#### WHAT TO PRODUCE:
Once the line with "t f).locks = s.locks := rfl" is found in the entries below, print it and each following line exactly, stopping after the line with "t f).mem = s.mem := rfl"; print nothing else.

#### THE DATA:

Start of Block

/-! ### modSlotq -/

@[simp] theorem State.modSlotq_me (s : State) (l : Nat) (t : Seat) (f : SlotQueues → SlotQueues) : (s.modSlotq l t f).me = s.me := rfl
@[simp] theorem State.modSlotq_rest (s : State) (l : Nat) (t : Seat) (f : SlotQueues → SlotQueues) : (s.modSlotq l t f).rest = s.rest := rfl
@[simp] theorem State.modSlotq_sched (s : State) (l : Nat) (t : Seat) (f : SlotQueues → SlotQueues) : (s.modSlotq l t f).sched = s.sched := rfl
@[simp] theorem State.modSlotq_tick (s : State) (l : Nat) (t : Seat) (f : SlotQueues → SlotQueues) : (s.modSlotq l t f).tick = s.tick := rfl
@[simp] theorem State.modSlotq_cores (s : State) (l : Nat) (t : Seat) (f : SlotQueues → SlotQueues) : (s.modSlotq l t f).cores = s.cores := rfl
@[simp] theorem State.modSlotq_locks (s : State) (l : Nat) (t : Seat) (f : SlotQueues → SlotQueues) : (s.modSlotq l t f).locks = s.locks := rfl
@[simp] theorem State.modSlotq_mem (s : State) (l : Nat) (t : Seat) (f : SlotQueues → SlotQueues) : (s.modSlotq l t f).mem = s.mem := rfl
@[simp] theorem State.modSlotq_poison (s : State) (l : Nat) (t : Seat) (f : SlotQueues → SlotQueues) : (s.modSlotq l t f).poison = s.poison := rfl
@[simp] theorem State.modSlotq_l2Poison (s : State) (l : Nat) (t : Seat) (f : SlotQueues → SlotQueues) : (s.modSlotq l t f).l2Poison = s.l2Poison := rfl
@[simp] theorem State.modSlotq_races (s : State) (l : Nat) (t : Seat) (f : SlotQueues → SlotQueues) : (s.modSlotq l t f).races = s.races := rfl
@[simp] theorem State.modSlotq_stamps (s : State) (l : Nat) (t : Seat) (f : SlotQueues → SlotQueues) : (s.modSlotq l t f).stamps = s.stamps := rfl
@[simp] theorem State.modSlotq_codeLog (s : State) (l : Nat) (t : Seat) (f : SlotQueues → SlotQueues) : (s.modSlotq l t f).codeLog = s.codeLog := rfl
@[simp] theorem State.modSlotq_tlb (s : State) (l : Nat) (t : Seat) (f : SlotQueues → SlotQueues) : (s.modSlotq l t f).tlb = s.tlb := rfl
@[simp] theorem State.modSlotq_shadows (s : State) (l : Nat) (t : Seat) (f : SlotQueues → SlotQueues) : (s.modSlotq l t f).shadows = s.shadows := rfl
@[simp] theorem State.modSlotq_ops (s : State) (l : Nat) (t : Seat) (f : SlotQueues → SlotQueues) : (s.modSlotq l t f).ops = s.ops := rfl
@[simp] theorem State.modSlotq_streamers (s : State) (l : Nat) (t : Seat) (f : SlotQueues → SlotQueues) : (s.modSlotq l t f).streamers = s.streamers := rfl
@[simp] theorem State.modSlotq_next (s : State) (l : Nat) (t : Seat) (f : SlotQueues → SlotQueues) : (s.modSlotq l t f).next = s.next := rfl
@[simp] theorem State.modSlotq_asked (s : State) (l : Nat) (t : Seat) (f : SlotQueues → SlotQueues) : (s.modSlotq l t f).asked = s.asked := rfl
@[simp] theorem State.modSlotq_parked (s : State) (l : Nat) (t : Seat) (f : SlotQueues → SlotQueues) : (s.modSlotq l t f).parked = s.parked := rfl
@[simp] theorem State.modSlotq_net (s : State) (l : Nat) (t : Seat) (f : SlotQueues → SlotQueues) : (s.modSlotq l t f).net = s.net := rfl
@[simp] theorem State.modSlotq_launches (s : State) (l : Nat) (t : Seat) (f : SlotQueues → SlotQueues) : (s.modSlotq l t f).launches = s.launches := rfl
@[simp] theorem State.modSlotq_images (s : State) (l : Nat) (t : Seat) (f : SlotQueues → SlotQueues) : (s.modSlotq l t f).images = s.images := rfl
@[simp] theorem State.modSlotq_graphs (s : State) (l : Nat) (t : Seat) (f : SlotQueues → SlotQueues) : (s.modSlotq l t f).graphs = s.graphs := rfl
@[simp] theorem State.modSlotq_groups (s : State) (l : Nat) (t : Seat) (f : SlotQueues → SlotQueues) : (s.modSlotq l t f).groups = s.groups := rfl
@[simp] theorem State.modSlotq_exports (s : State) (l : Nat) (t : Seat) (f : SlotQueues → SlotQueues) : (s.modSlotq l t f).exports = s.exports := rfl
@[simp] theorem State.modSlotq_connectors (s : State) (l : Nat) (t : Seat) (f : SlotQueues → SlotQueues) : (s.modSlotq l t f).connectors = s.connectors := rfl
@[simp] theorem State.modSlotq_pillowTurn (s : State) (l : Nat) (t : Seat) (f : SlotQueues → SlotQueues) : (s.modSlotq l t f).pillowTurn = s.pillowTurn := rfl
@[simp] theorem State.modSlotq_savedCores (s : State) (l : Nat) (t : Seat) (f : SlotQueues → SlotQueues) : (s.modSlotq l t f).savedCores = s.savedCores := rfl
@[simp] theorem State.modSlotq_savedMem (s : State) (l : Nat) (t : Seat) (f : SlotQueues → SlotQueues) : (s.modSlotq l t f).savedMem = s.savedMem := rfl
@[simp] theorem State.modSlotq_vfs (s : State) (l : Nat) (t : Seat) (f : SlotQueues → SlotQueues) : (s.modSlotq l t f).vfs = s.vfs := rfl
@[simp] theorem State.modSlotq_pkgs (s : State) (l : Nat) (t : Seat) (f : SlotQueues → SlotQueues) : (s.modSlotq l t f).pkgs = s.pkgs := rfl
@[simp] theorem State.modSlotq_links (s : State) (l : Nat) (t : Seat) (f : SlotQueues → SlotQueues) : (s.modSlotq l t f).links = s.links := rfl
@[simp] theorem State.modSlotq_torus (s : State) (l : Nat) (t : Seat) (f : SlotQueues → SlotQueues) : (s.modSlotq l t f).torus = s.torus := rfl
@[simp] theorem State.modSlotq_conns (s : State) (l : Nat) (t : Seat) (f : SlotQueues → SlotQueues) : (s.modSlotq l t f).conns = s.conns := rfl
@[simp] theorem State.modSlotq_streams (s : State) (l : Nat) (t : Seat) (f : SlotQueues → SlotQueues) : (s.modSlotq l t f).streams = s.streams := rfl
@[simp] theorem State.modSlotq_pauses (s : State) (l : Nat) (t : Seat) (f : SlotQueues → SlotQueues) : (s.modSlotq l t f).pauses = s.pauses := rfl
@[simp] theorem State.modSlotq_toHost (s : State) (l : Nat) (t : Seat) (f : SlotQueues → SlotQueues) : (s.modSlotq l t f).toHost = s.toHost := rfl
@[simp] theorem State.modSlotq_unacked (s : State) (l : Nat) (t : Seat) (f : SlotQueues → SlotQueues) : (s.modSlotq l t f).unacked = s.unacked := rfl
@[simp] theorem State.modSlotq_nextTag (s : State) (l : Nat) (t : Seat) (f : SlotQueues → SlotQueues) : (s.modSlotq l t f).nextTag = s.nextTag := rfl

/-! ### modGroup -/

@[simp] theorem State.modGroup_me (s : State) (l g : Nat) (f : Group → Group) : (s.modGroup l g f).me = s.me := rfl
@[simp] theorem State.modGroup_rest (s : State) (l g : Nat) (f : Group → Group) : (s.modGroup l g f).rest = s.rest := rfl
@[simp] theorem State.modGroup_sched (s : State) (l g : Nat) (f : Group → Group) : (s.modGroup l g f).sched = s.sched := rfl
@[simp] theorem State.modGroup_tick (s : State) (l g : Nat) (f : Group → Group) : (s.modGroup l g f).tick = s.tick := rfl
@[simp] theorem State.modGroup_queues (s : State) (l g : Nat) (f : Group → Group) : (s.modGroup l g f).queues = s.queues := rfl
@[simp] theorem State.modGroup_cores (s : State) (l g : Nat) (f : Group → Group) : (s.modGroup l g f).cores = s.cores := rfl
@[simp] theorem State.modGroup_locks (s : State) (l g : Nat) (f : Group → Group) : (s.modGroup l g f).locks = s.locks := rfl
@[simp] theorem State.modGroup_mem (s : State) (l g : Nat) (f : Group → Group) : (s.modGroup l g f).mem = s.mem := rfl
@[simp] theorem State.modGroup_poison (s : State) (l g : Nat) (f : Group → Group) : (s.modGroup l g f).poison = s.poison := rfl
@[simp] theorem State.modGroup_l2Poison (s : State) (l g : Nat) (f : Group → Group) : (s.modGroup l g f).l2Poison = s.l2Poison := rfl
@[simp] theorem State.modGroup_races (s : State) (l g : Nat) (f : Group → Group) : (s.modGroup l g f).races = s.races := rfl
@[simp] theorem State.modGroup_stamps (s : State) (l g : Nat) (f : Group → Group) : (s.modGroup l g f).stamps = s.stamps := rfl
@[simp] theorem State.modGroup_codeLog (s : State) (l g : Nat) (f : Group → Group) : (s.modGroup l g f).codeLog = s.codeLog := rfl
@[simp] theorem State.modGroup_tlb (s : State) (l g : Nat) (f : Group → Group) : (s.modGroup l g f).tlb = s.tlb := rfl
@[simp] theorem State.modGroup_shadows (s : State) (l g : Nat) (f : Group → Group) : (s.modGroup l g f).shadows = s.shadows := rfl
@[simp] theorem State.modGroup_ops (s : State) (l g : Nat) (f : Group → Group) : (s.modGroup l g f).ops = s.ops := rfl
@[simp] theorem State.modGroup_streamers (s : State) (l g : Nat) (f : Group → Group) : (s.modGroup l g f).streamers = s.streamers := rfl
@[simp] theorem State.modGroup_next (s : State) (l g : Nat) (f : Group → Group) : (s.modGroup l g f).next = s.next := rfl
@[simp] theorem State.modGroup_asked (s : State) (l g : Nat) (f : Group → Group) : (s.modGroup l g f).asked = s.asked := rfl
@[simp] theorem State.modGroup_parked (s : State) (l g : Nat) (f : Group → Group) : (s.modGroup l g f).parked = s.parked := rfl
@[simp] theorem State.modGroup_net (s : State) (l g : Nat) (f : Group → Group) : (s.modGroup l g f).net = s.net := rfl
@[simp] theorem State.modGroup_launches (s : State) (l g : Nat) (f : Group → Group) : (s.modGroup l g f).launches = s.launches := rfl
@[simp] theorem State.modGroup_images (s : State) (l g : Nat) (f : Group → Group) : (s.modGroup l g f).images = s.images := rfl
@[simp] theorem State.modGroup_graphs (s : State) (l g : Nat) (f : Group → Group) : (s.modGroup l g f).graphs = s.graphs := rfl
@[simp] theorem State.modGroup_exports (s : State) (l g : Nat) (f : Group → Group) : (s.modGroup l g f).exports = s.exports := rfl
@[simp] theorem State.modGroup_connectors (s : State) (l g : Nat) (f : Group → Group) : (s.modGroup l g f).connectors = s.connectors := rfl
@[simp] theorem State.modGroup_pillowTurn (s : State) (l g : Nat) (f : Group → Group) : (s.modGroup l g f).pillowTurn = s.pillowTurn := rfl
@[simp] theorem State.modGroup_savedCores (s : State) (l g : Nat) (f : Group → Group) : (s.modGroup l g f).savedCores = s.savedCores := rfl
@[simp] theorem State.modGroup_savedMem (s : State) (l g : Nat) (f : Group → Group) : (s.modGroup l g f).savedMem = s.savedMem := rfl
@[simp] theorem State.modGroup_vfs (s : State) (l g : Nat) (f : Group → Group) : (s.modGroup l g f).vfs = s.vfs := rfl
@[simp] theorem State.modGroup_pkgs (s : State) (l g : Nat) (f : Group → Group) : (s.modGroup l g f).pkgs = s.pkgs := rfl
@[simp] theorem State.modGroup_links (s : State) (l g : Nat) (f : Group → Group) : (s.modGroup l g f).links = s.links := rfl
@[simp] theorem State.modGroup_torus (s : State) (l g : Nat) (f : Group → Group) : (s.modGroup l g f).torus = s.torus := rfl
@[simp] theorem State.modGroup_conns (s : State) (l g : Nat) (f : Group → Group) : (s.modGroup l g f).conns = s.conns := rfl
@[simp] theorem State.modGroup_streams (s : State) (l g : Nat) (f : Group → Group) : (s.modGroup l g f).streams = s.streams := rfl
@[simp] theorem State.modGroup_pauses (s : State) (l g : Nat) (f : Group → Group) : (s.modGroup l g f).pauses = s.pauses := rfl
@[simp] theorem State.modGroup_toHost (s : State) (l g : Nat) (f : Group → Group) : (s.modGroup l g f).toHost = s.toHost := rfl
@[simp] theorem State.modGroup_unacked (s : State) (l g : Nat) (f : Group → Group) : (s.modGroup l g f).unacked = s.unacked := rfl
@[simp] theorem State.modGroup_nextTag (s : State) (l g : Nat) (f : Group → Group) : (s.modGroup l g f).nextTag = s.nextTag := rfl

/-! ### modTorus -/

@[simp] theorem State.modTorus_me (s : State) (p : Nat) (f : TorusNode → TorusNode) : (s.modTorus p f).me = s.me := rfl
@[simp] theorem State.modTorus_rest (s : State) (p : Nat) (f : TorusNode → TorusNode) : (s.modTorus p f).rest = s.rest := rfl
@[simp] theorem State.modTorus_sched (s : State) (p : Nat) (f : TorusNode → TorusNode) : (s.modTorus p f).sched = s.sched := rfl
@[simp] theorem State.modTorus_tick (s : State) (p : Nat) (f : TorusNode → TorusNode) : (s.modTorus p f).tick = s.tick := rfl
@[simp] theorem State.modTorus_queues (s : State) (p : Nat) (f : TorusNode → TorusNode) : (s.modTorus p f).queues = s.queues := rfl
@[simp] theorem State.modTorus_cores (s : State) (p : Nat) (f : TorusNode → TorusNode) : (s.modTorus p f).cores = s.cores := rfl
@[simp] theorem State.modTorus_locks (s : State) (p : Nat) (f : TorusNode → TorusNode) : (s.modTorus p f).locks = s.locks := rfl
@[simp] theorem State.modTorus_mem (s : State) (p : Nat) (f : TorusNode → TorusNode) : (s.modTorus p f).mem = s.mem := rfl
@[simp] theorem State.modTorus_poison (s : State) (p : Nat) (f : TorusNode → TorusNode) : (s.modTorus p f).poison = s.poison := rfl
@[simp] theorem State.modTorus_l2Poison (s : State) (p : Nat) (f : TorusNode → TorusNode) : (s.modTorus p f).l2Poison = s.l2Poison := rfl
@[simp] theorem State.modTorus_races (s : State) (p : Nat) (f : TorusNode → TorusNode) : (s.modTorus p f).races = s.races := rfl
@[simp] theorem State.modTorus_stamps (s : State) (p : Nat) (f : TorusNode → TorusNode) : (s.modTorus p f).stamps = s.stamps := rfl
@[simp] theorem State.modTorus_codeLog (s : State) (p : Nat) (f : TorusNode → TorusNode) : (s.modTorus p f).codeLog = s.codeLog := rfl
@[simp] theorem State.modTorus_tlb (s : State) (p : Nat) (f : TorusNode → TorusNode) : (s.modTorus p f).tlb = s.tlb := rfl
@[simp] theorem State.modTorus_shadows (s : State) (p : Nat) (f : TorusNode → TorusNode) : (s.modTorus p f).shadows = s.shadows := rfl
@[simp] theorem State.modTorus_ops (s : State) (p : Nat) (f : TorusNode → TorusNode) : (s.modTorus p f).ops = s.ops := rfl
@[simp] theorem State.modTorus_streamers (s : State) (p : Nat) (f : TorusNode → TorusNode) : (s.modTorus p f).streamers = s.streamers := rfl
@[simp] theorem State.modTorus_next (s : State) (p : Nat) (f : TorusNode → TorusNode) : (s.modTorus p f).next = s.next := rfl
@[simp] theorem State.modTorus_asked (s : State) (p : Nat) (f : TorusNode → TorusNode) : (s.modTorus p f).asked = s.asked := rfl
@[simp] theorem State.modTorus_parked (s : State) (p : Nat) (f : TorusNode → TorusNode) : (s.modTorus p f).parked = s.parked := rfl
@[simp] theorem State.modTorus_net (s : State) (p : Nat) (f : TorusNode → TorusNode) : (s.modTorus p f).net = s.net := rfl
@[simp] theorem State.modTorus_launches (s : State) (p : Nat) (f : TorusNode → TorusNode) : (s.modTorus p f).launches = s.launches := rfl
@[simp] theorem State.modTorus_images (s : State) (p : Nat) (f : TorusNode → TorusNode) : (s.modTorus p f).images = s.images := rfl
@[simp] theorem State.modTorus_graphs (s : State) (p : Nat) (f : TorusNode → TorusNode) : (s.modTorus p f).graphs = s.graphs := rfl
@[simp] theorem State.modTorus_groups (s : State) (p : Nat) (f : TorusNode → TorusNode) : (s.modTorus p f).groups = s.groups := rfl
@[simp] theorem State.modTorus_exports (s : State) (p : Nat) (f : TorusNode → TorusNode) : (s.modTorus p f).exports = s.exports := rfl
@[simp] theorem State.modTorus_connectors (s : State) (p : Nat) (f : TorusNode → TorusNode) : (s.modTorus p f).connectors = s.connectors := rfl
@[simp] theorem State.modTorus_pillowTurn (s : State) (p : Nat) (f : TorusNode → TorusNode) : (s.modTorus p f).pillowTurn = s.pillowTurn := rfl
@[simp] theorem State.modTorus_savedCores (s : State) (p : Nat) (f : TorusNode → TorusNode) : (s.modTorus p f).savedCores = s.savedCores := rfl
@[simp] theorem State.modTorus_savedMem (s : State) (p : Nat) (f : TorusNode → TorusNode) : (s.modTorus p f).savedMem = s.savedMem := rfl
@[simp] theorem State.modTorus_vfs (s : State) (p : Nat) (f : TorusNode → TorusNode) : (s.modTorus p f).vfs = s.vfs := rfl
@[simp] theorem State.modTorus_pkgs (s : State) (p : Nat) (f : TorusNode → TorusNode) : (s.modTorus p f).pkgs = s.pkgs := rfl
@[simp] theorem State.modTorus_links (s : State) (p : Nat) (f : TorusNode → TorusNode) : (s.modTorus p f).links = s.links := rfl
@[simp] theorem State.modTorus_conns (s : State) (p : Nat) (f : TorusNode → TorusNode) : (s.modTorus p f).conns = s.conns := rfl
@[simp] theorem State.modTorus_streams (s : State) (p : Nat) (f : TorusNode → TorusNode) : (s.modTorus p f).streams = s.streams := rfl
@[simp] theorem State.modTorus_pauses (s : State) (p : Nat) (f : TorusNode → TorusNode) : (s.modTorus p f).pauses = s.pauses := rfl
@[simp] theorem State.modTorus_toHost (s : State) (p : Nat) (f : TorusNode → TorusNode) : (s.modTorus p f).toHost = s.toHost := rfl
@[simp] theorem State.modTorus_unacked (s : State) (p : Nat) (f : TorusNode → TorusNode) : (s.modTorus p f).unacked = s.unacked := rfl
@[simp] theorem State.modTorus_nextTag (s : State) (p : Nat) (f : TorusNode → TorusNode) : (s.modTorus p f).nextTag = s.nextTag := rfl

End of Block

#### SOLUTION FOR THIS EXERCISE:
@[simp] theorem State.modSlotq_locks (s : State) (l : Nat) (t : Seat) (f : SlotQueues → SlotQueues) : (s.modSlotq l t f).locks = s.locks := rfl
@[simp] theorem State.modSlotq_mem (s : State) (l : Nat) (t : Seat) (f : SlotQueues → SlotQueues) : (s.modSlotq l t f).mem = s.mem := rfl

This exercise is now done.